Because locus of p is y=x and transformation maps this meaning all real parts equal imaginary parts and you use what z equals in terms of u and v then equate
Original post by Rkai01
Because locus of p is y=x and transformation maps this meaning all real parts equal imaginary parts and you use what z equals in terms of u and v then equate


I see, thanks so much! :smile:
Original post by techfan42
From the first part.
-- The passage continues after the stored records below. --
/-- R117: a retry counted, below the limit and at it. -/
theorem retryCounted {s : State} {tag : Tag} {c : Ctx} {r : Record} {v : Survivor} (hc : s.ctxAt tag = some c)
    (hr : s.recAt c.slot = some r) (hv : r.survs[c.pos]? = some v) (hl : r.state = .fetching ∨ r.state = .planWait) :
    RetryCounted s ((s.freeCtx tag).countRetry c r v) tag c r v := by
  have hset : (s.freeCtx tag).settings = s.settings := State.freeCtx_settings s tag
  obtain ⟨u, hu⟩ : ∃ u : State, u = { s.freeCtx tag with
    counters := { (s.freeCtx tag).counters with retries := satAdd (s.freeCtx tag).counters.retries 1 } } := ⟨_, rfl⟩
  have heq : (s.freeCtx tag).countRetry c r v = if v.retries < s.settings.retryLimit then
      u.backToAvailable c v fun v => { v with retries := v.retries + 1 }
    else (u.loseSurvivor c v (.failed .timeoutLimit) id).reckon c.slot (r.selected c.pos) := by
    rw [hu, ← hset]
    rfl
  have hcount : u.counters = { s.counters with retries := satAdd s.counters.retries 1 } := by rw [hu, State.freeCtx_counters]
  have hfreed : u = { s.freeCtx tag with counters := u.counters } := by rw [hu]
  rw [heq, RetryCounted]
  by_cases hlt : v.retries < s.settings.retryLimit
  · rw [if_pos hlt, if_pos hlt]
    have h := wentBack hc hr hv hfreed fun v => { v with retries := v.retries + 1 }
    exact ⟨h.1, h.2.trans hcount⟩
  · rw [if_neg hlt, if_neg hlt]
    have h := wasLost hc hr hv hfreed (.failed .timeoutLimit) id
    exact ⟨_, h.1, h.2.trans hcount, wasLost_reckoned hc hr hv hfreed hl _ id⟩

/-- Settles O42, along the cases of R116. -/
theorem idleExpiryTakesTheFirstCase : Obligations.IdleExpiryTakesTheFirstCase := by
  intro s₀ tag s
  have hex : exec (.idleExpiry tag) s₀ = execIdleExpiry tag s₀ := rfl
  refine ⟨fun hn => ?_, fun c r v hc hd hr hv hl => ⟨(s.freeCtx tag).expiryOutcome c r v, ?_, ?_⟩⟩
  · rw [hex, execIdleExpiry, State.event_eq, hn]
  · rw [hex, execIdleExpiry, State.event_eq, hc]
    dsimp only
    rw [if_pos hd, State.ctxSurvivor_some.mpr ⟨hr, hv⟩]
  · have hdown := State.rackAt_freeCtx_down hc hr hv v.rack
    have hport : (s.freeCtx tag).portAt c.port = s.portAt c.port := by
      rw [State.freeCtx_eq hc hr hv]
      cases c.port <;> rfl
    have hcount : (s.freeCtx tag).counters = s.counters := State.freeCtx_counters s tag
    rw [State.expiryOutcome, hdown, hport, State.freeCtx_port]
    split
    · have h := wasLost hc hr hv (u := s.freeCtx tag) rfl .gone id
      exact ⟨h.1, h.2.trans hcount⟩
    split
    · have h := wentBack hc hr hv (u := s.freeCtx tag) rfl id
      exact ⟨h.1, h.2.trans hcount⟩
    · exact retryCounted hc hr hv hl

/-- R114: the hint brought into the range from the floor to 1000 ms. -/
theorem clampTo_hint {floor hint : Nat} (h : floor ≤ 1000) :
    clampTo floor 1000 hint = if hint < floor then floor else if 1000 < hint then 1000 else hint := by
  unfold clampTo
  split_ifs <;> omega

/-- Settles O41, along the statuses of an END. -/
theorem endEndsItsContext : Obligations.EndEndsItsContext := by
  refine ⟨fun m => ?_, fun p f m s₀ => ?_⟩
  · unfold endStatus
    split <;> rfl
  intro s hm
  have hex : exec (.endArrival p f) s₀ = execEndArrival p f s₀ := rfl
  have hrun : ∀ st, endStatus m = some st → exec (.endArrival p f) s₀ = .next (s.endArrives m st) := fun st hst => by
    rw [hex, execEndArrival, State.event_eq, hm]
    dsimp only
    rw [hst]
  refine ⟨fun hno => ?_, fun c r v hc hser hr hv hl => ?_⟩
  · cases hst : endStatus m with
    | none =>
      rw [hex, execEndArrival, State.event_eq, hm]
      dsimp only
      rw [hst]
    | some st =>
      have hmatch : s.matching m = none := by
        rcases hno with h | h | ⟨c, h, hne⟩
        · rw [hst] at h; cases h
        · simp [State.matching, h]
        · simp [State.matching, h, hne]
      rw [hrun st hst, State.endArrives, hmatch]
  · intro hint ms lost
    have hmatch : s.matching m = some c := State.matching_some.mpr ⟨hc, hser⟩
    have harr : ∀ st, endStatus m = some st →
        exec (.endArrival p f) s₀ = .next ((s.freeCtx (messageTag m)).endOutcome m c r v st) := fun st hst => by
      rw [hrun st hst, State.endArrives, hmatch]
      dsimp only
      rw [State.ctxSurvivor_some.mpr ⟨hr, hv⟩]
    have hcount : (s.freeCtx (messageTag m)).counters = s.counters := State.freeCtx_counters s _
    refine ⟨fun hst => ⟨_, harr _ hst, retryCounted hc hr hv hl⟩, fun hst hfloor => ?_, fun hst => ?_, fun hst => ?_⟩
    · have hback := wentBack hc hr hv (u := s.freeCtx (messageTag m)) rfl fun v =>
        { v with holdoff := some ((s.freeCtx (messageTag m)).holdoffUntil (endHint m)) }
      refine ⟨_, harr _ hst, ?_, hback.2.trans hcount⟩
      have hms : (s.freeCtx (messageTag m)).holdoffUntil (endHint m) = s.now + ms * 1000 := by
        rw [State.holdoffUntil, State.freeCtx_now, State.freeCtx_settings, clampTo_hint hfloor]
        rfl
      rw [← hms]
      exact hback.1
    · have hlost := wasLost hc hr hv (u := s.freeCtx (messageTag m)) rfl (.failed .notHeld) fun v => { v with holdoff := none }
      exact ⟨_, _, harr _ hst, hlost.1, hlost.2.trans hcount, wasLost_reckoned hc hr hv rfl hl _ _⟩
    · have hlost := wasLost hc hr hv (u := s.freeCtx (messageTag m)) rfl (.failed .corrupt) fun v =>
        { v with holdoff := none, faultOffset := some (endFaultOffset m) }
      exact ⟨_, _, harr _ hst, hlost.1, hlost.2.trans hcount, wasLost_reckoned hc hr hv rfl hl _ _⟩

end Sys2Proof.Machine
end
When you remove the modulus sign and expand, you find out that x=y


Got it, thank you :smile:
Original post by Cpj16
I m sorry I cant get it I have tried 4 times :frown: I m so close

will try again later


Thanks so much for trying, appreciate it :smile:
Anyone know how to solve the polar equation where its r squared and you have to find the coordinates of perpendicular or parallel line?
Original post by fpmaniac
Anyone know how to solve the polar equation where its r squared and you have to find the coordinates of perpendicular or parallel line?


You could use implicit differentiation but normally I would just square root to get plus minus r and go from there like usual, hope that helps :smile:
Original post by fpmaniac
Anyone know how to solve the polar equation where its r squared and you have to find the coordinates of perpendicular or parallel line?


I think you do this

find x^2 or y^2, where x^2= r^2sin^2(theta) and y^2=r^2sin^2(theta)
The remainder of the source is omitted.